Saved data entries
::::::::::

/-- A settlement completed on the end of a write queues its notice and ends its transaction. -/
theorem State.withoutWrite_settled (o : Outgoing) (amount : Nat) (hp : (s.lane n).pendingRole = none)
    (hr : s.restingState n ≠ .fault) (hn : n ∉ s.heldOrder) (ho : s.ownAddress.isSome = true) :
    ((((s.withoutWrite n).holding n t).enqueue o).countRefund amount).settled n amount
      = (s.refundedByWrite n t.serial amount).enqueue o := by
  generalize hx : ((s.withoutWrite n).holding n t).countRefund amount = x
  have hcomm : (((s.withoutWrite n).holding n t).enqueue o).countRefund amount = x.enqueue o := by
    rw [← hx, State.enqueue_eq (s := (s.withoutWrite n).holding n t) o ho,
      State.enqueue_eq (s := ((s.withoutWrite n).holding n t).countRefund amount) o ho]
    rfl
  have hlane : x.lane n = { s.lane n with txn := some t } := by
    rw [← hx]
    exact State.holding_lane (s.withoutWrite n) n t
  have hport : x.port n = { s.port n with write := none } := by
    rw [← hx]
    exact State.withPort_port_same s n _
  have hrest : x.restingState n = s.restingState n := by
    refine State.restingState_congr n (by rw [hlane]) (by rw [hlane]) (by rw [hlane]) ?_ ?_ (by rw [hport]) <;>
      (rw [← hx]; rfl)
  have hx' : x.settled n amount = s.refundedByWrite n t.serial amount := by
    rw [State.settled_eq (t := t) amount (by rw [hlane]) (by rw [hlane]; exact hp) (by rwa [hrest])
      (by rw [← hx]; exact hn), hlane, hport, hrest, ← hx]
    simp [State.refundedByWrite, State.holding, State.withoutWrite, State.countRefund, State.withLane, State.withPort,
      satAdd16, satAdd32, Port.sending]
  rw [hcomm, State.enqueue_settled (t := t) o amount (by rw [hlane]) (by rw [hlane]; exact hp) (by rwa [hrest])
    (by rw [← hx]; exact hn) (by rw [← hx]; exact ho), hx']

/-- Its end keeps a settled part settled, and every free place, where it held no place. -/
theorem State.Settled.refundedByWrite (hs : s.Settled) (serial : Serial) (amount : Nat)
    (hq : s.loop.pendingEvents = []) (hres : (s.lane n).reservation = 0) :
    (s.refundedByWrite n serial amount).Settled
      ∧ (s.refundedByWrite n serial amount).placeFree = s.placeFree := by
  generalize hl : ({ s.lane n with txn := none, holdTimer := none, state := s.restingState n } : Lane) = l
  have hn : l.reservation = (s.lane n).reservation :=
    (Lane.reservation_of_none (by rw [← hl])).trans hres.symm
  rw [State.refundedByWrite, hl]
  exact ⟨hs.of_given_of_queued (hs.1.withLane n l (.inr hn)) rfl rfl hq, State.withLane_placeFree s n l hn⟩

theorem State.refundedByWrite_sendWaiting (serial : Serial) (amount : Nat) (o : Outgoing)
    (hw : (s.port n).waiting = none) (ho : s.ownAddress.isSome = true) :
    ((s.refundedByWrite n serial amount).enqueue o).sendWaiting n
      = (s.refundedByWrite n serial amount).enqueue o := by
  refine State.sendWaiting_of_none ?_
  rw [State.enqueue_eq (s := s.refundedByWrite n serial amount) o ho]
  show ((s.refundedByWrite n serial amount).port n).waiting = none
  simpa [State.refundedByWrite, Port.sending] using hw

/-- The event, begun in `b`, ends with the notice offered to the output. -/
theorem State.Settled.finish_refunded (hs : s.Settled) {b : State} (hb : b.placeFree = s.placeFree)
    (serial : Serial) (amount : Nat) (o : Outgoing) (hq : s.loop.pendingEvents = [])
    (hres : (s.lane n).reservation = 0) (ho : s.ownAddress.isSome = true) :
    ((s.refundedByWrite n serial amount).enqueue o).finish b = (s.refundedByWrite n serial amount).offered o := by
  obtain ⟨hset, hfree⟩ := hs.refundedByWrite serial amount hq hres
  have hkept : b.placeFree = true → (s.refundedByWrite n serial amount).placeFree = true :=
    (hfree.trans hb.symm).trans
  rw [State.finish_enqueue _ b o hset (.inr hkept) ho (.inr hq), State.markFull_of_kept hkept]

end Completed

/-! ### The outcomes of a settlement write (R140) -/

section Outcomes

variable {s : State} {n : LaneId} {t : Transaction} {record : Record}

/-- `t` with its reserved general entry given back. -/
def Transaction.unreserved (t : Transaction) : Transaction := { t with insertReserved := false }

theorem State.unreserve_eq (ht : (s.lane n).txn = some t) :
    s.modTxn n (fun t => { t with insertReserved := false }) = s.holding n t.unreserved :=
  State.modTxn_eq_holding _ ht

theorem State.settlementOutcome_done (ht : (s.lane n).txn = some t)
    (hf : 0 < (s.holding n t.unreserved).generalFree) :
    s.settlementOutcome n record .done
      = (((s.holding n t.unreserved).enqueue (.refund (s.settlementRefund n t record))).countRefund t.refund).settled n
          t.refund := by
  simp only [State.settlementOutcome, State.txn, ht, State.unreserve_eq ht, State.fillReservation_of_room _ hf]

theorem State.settlementOutcome_lost (ht : (s.lane n).txn = some t) :
    s.settlementOutcome n record .lost
      = (s.holding n t.unreserved).refuse n .retry (Record.daysRemaining t.serial t.asRead) := by
  simp only [State.settlementOutcome, State.txn, ht, State.unreserve_eq ht]

/-- TORN stores the SETTLEMENT entry in a table with room. -/
theorem State.settlementOutcome_torn (ht : (s.lane n).txn = some t) (hf : s.deferredFind t.serial = none)
    (hl : s.deferred.entries.length < 32) :
    s.settlementOutcome n record .torn
      = (State.deferredAppend (s.holding n t.unreserved) (settlementEntry t record n)).refuse n .retry 0 := by
  have hoffer : State.deferredOffer (s.holding n t.unreserved) (settlementEntry t record n)
      = (State.deferredAppend (s.holding n t.unreserved) (settlementEntry t record n), true) :=
    State.deferredOffer_of_room (s := s.holding n t.unreserved) (e := settlementEntry t record n) hf hl
  simp only [State.settlementOutcome, State.txn, ht, State.unreserve_eq ht, hoffer, if_true]

/-- The refusal of a lane whose write has ended, whatever its transaction has recorded. -/
theorem State.withoutWrite_holding_refuse (e : Display) (days : Nat) (hp : (s.lane n).pendingRole = none)
    (hr : s.restingState n ≠ .fault) (hn : n ∉ s.heldOrder) :
    ((s.withoutWrite n).holding n t).refuse n e days = s.refusedByWrite n t.serial e days := by
  rw [← State.withoutWrite_refusedTo t.serial e days hn]
  exact State.refuse_withLane (s := s.withoutWrite n) e days rfl rfl hp (by rwa [State.withoutWrite_restingState])

/-- An entry given back leaves one more free (R138, R165). -/
theorem State.generalReserved_of_release (s : State) (n : LaneId) {l : Lane}
    (h : (s.lane n).insertReservation = 1) (hl : l.insertReservation = 0) :
    (s.withLane n l).generalReserved + 1 = s.generalReserved := by
  cases n <;>
  · simp only [State.lane, PerLane.get] at h
    simp only [State.withLane, State.generalReserved, PerLane.set, hl]
    omega

/-- DONE on the SETTLEMENT entry that a SETTLE lane's transaction resolves, with a general entry free: the entry is
completed and the transaction ends as REFUNDED. -/
theorem State.resolutionOutcome_of_settlement {e : DeferredEntry} {refund impaired : Nat} {generation : BitVec 16}
    (ht : (s.lane n).txn = some t) (hrole : (s.lane n).role = some .settle)
    (he : s.deferred.entries.find? (fun x => some x.stamp == t.resolving) = some e)
    (hk : e.kind = .settlement refund impaired generation)
    (hf : 0 < (s.holding n { t with card := record, resolving := none }).generalFree) :
    s.resolutionOutcome n record .done
      = ((((s.deferredRemove e.stamp).holding n { t with card := record, resolving := none }).enqueue
          (.refund (s.refundOf e refund impaired generation))).countRefund refund).settled n refund := by
  have hcomm (x : State) (o : Outgoing) (k : Nat) : (x.enqueue o).deferredRemove k = (x.deferredRemove k).enqueue o := by
    unfold State.enqueue
    have : (x.deferredRemove k).ownAddress = x.ownAddress := rfl
    rw [this]
    split <;> rfl
  have hrole' : ((s.holding n { t with card := record, resolving := none }).lane n).role = some .settle := by
    simpa using hrole
  simp only [State.resolutionOutcome, State.txn, ht, State.modTxn_eq_holding _ ht, he, State.resolveComplete,
    State.deferredComplete, hk, if_pos hf, if_pos hrole', hcomm]
  rfl

end Outcomes

/-! ### O19, part by part -/

section Parts

variable {s : State} {n : LaneId} {t : Transaction} {record : Record}

/-- A settlement write that ends DONE. -/
theorem State.Settled.settlementWrite_done (hs : s.Settled) (hq : s.loop.pendingEvents = [])
    (hw : (s.port n).waiting = none) (ht : (s.lane n).txn = some t) (hres : t.reserved = false)
    (hp : (s.lane n).pendingRole = none) (hr : s.restingState n ≠ .fault) (hn : n ∉ s.heldOrder)
    (ho : s.ownAddress.isSome = true) (hi : t.insertReserved = true)
    (hroom : s.generalOccupied + s.generalReserved ≤ 28) :
    (s.endWrite n ⟨t.serial, record, .settlement⟩ .done).finish s
      = (s.refundedByWrite n t.serial t.refund).offered (.refund (s.settlementRefund n t record)) := by
  have hfree : 0 < ((s.withoutWrite n).holding n t.unreserved).generalFree := by
    have hrel : ((s.withoutWrite n).holding n t.unreserved).generalReserved + 1 = s.generalReserved :=
      State.generalReserved_of_release (s.withoutWrite n) n
        ((Lane.insertReservation_of_txn (l := s.lane n) ht).trans (by simp [hi]))
        (Lane.insertReservation_of_txn (t := t.unreserved) rfl)
    have hocc : ((s.withoutWrite n).holding n t.unreserved).generalOccupied = s.generalOccupied := rfl
    rw [State.generalFree, hocc]
    omega
  have hout : (s.withoutWrite n).settlementOutcome n record .done
      = (s.refundedByWrite n t.serial t.refund).enqueue (.refund (s.settlementRefund n t record)) :=
    (State.settlementOutcome_done (s := s.withoutWrite n) ht hfree).trans
      (State.withoutWrite_settled (t := t.unreserved) _ _ hp hr hn ho)
  rw [State.endWrite_eq, State.deliverOutcome, hout, State.refundedByWrite_sendWaiting _ _ _ hw ho]
  exact hs.finish_refunded rfl _ _ _ hq (by simp [Lane.reservation_of_txn ht, hres]) ho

::::::::::

From the start of the data to the line that holds "exact State.withPort_port_same s n _", retype each line exactly, with both ends included.

» TASK RESULT:
/-- A settlement completed on the end of a write queues its notice and ends its transaction. -/
theorem State.withoutWrite_settled (o : Outgoing) (amount : Nat) (hp : (s.lane n).pendingRole = none)
    (hr : s.restingState n ≠ .fault) (hn : n ∉ s.heldOrder) (ho : s.ownAddress.isSome = true) :
    ((((s.withoutWrite n).holding n t).enqueue o).countRefund amount).settled n amount
      = (s.refundedByWrite n t.serial amount).enqueue o := by
  generalize hx : ((s.withoutWrite n).holding n t).countRefund amount = x
  have hcomm : (((s.withoutWrite n).holding n t).enqueue o).countRefund amount = x.enqueue o := by
    rw [← hx, State.enqueue_eq (s := (s.withoutWrite n).holding n t) o ho,
      State.enqueue_eq (s := ((s.withoutWrite n).holding n t).countRefund amount) o ho]
    rfl
  have hlane : x.lane n = { s.lane n with txn := some t } := by
    rw [← hx]
    exact State.holding_lane (s.withoutWrite n) n t
  have hport : x.port n = { s.port n with write := none } := by
    rw [← hx]
    exact State.withPort_port_same s n _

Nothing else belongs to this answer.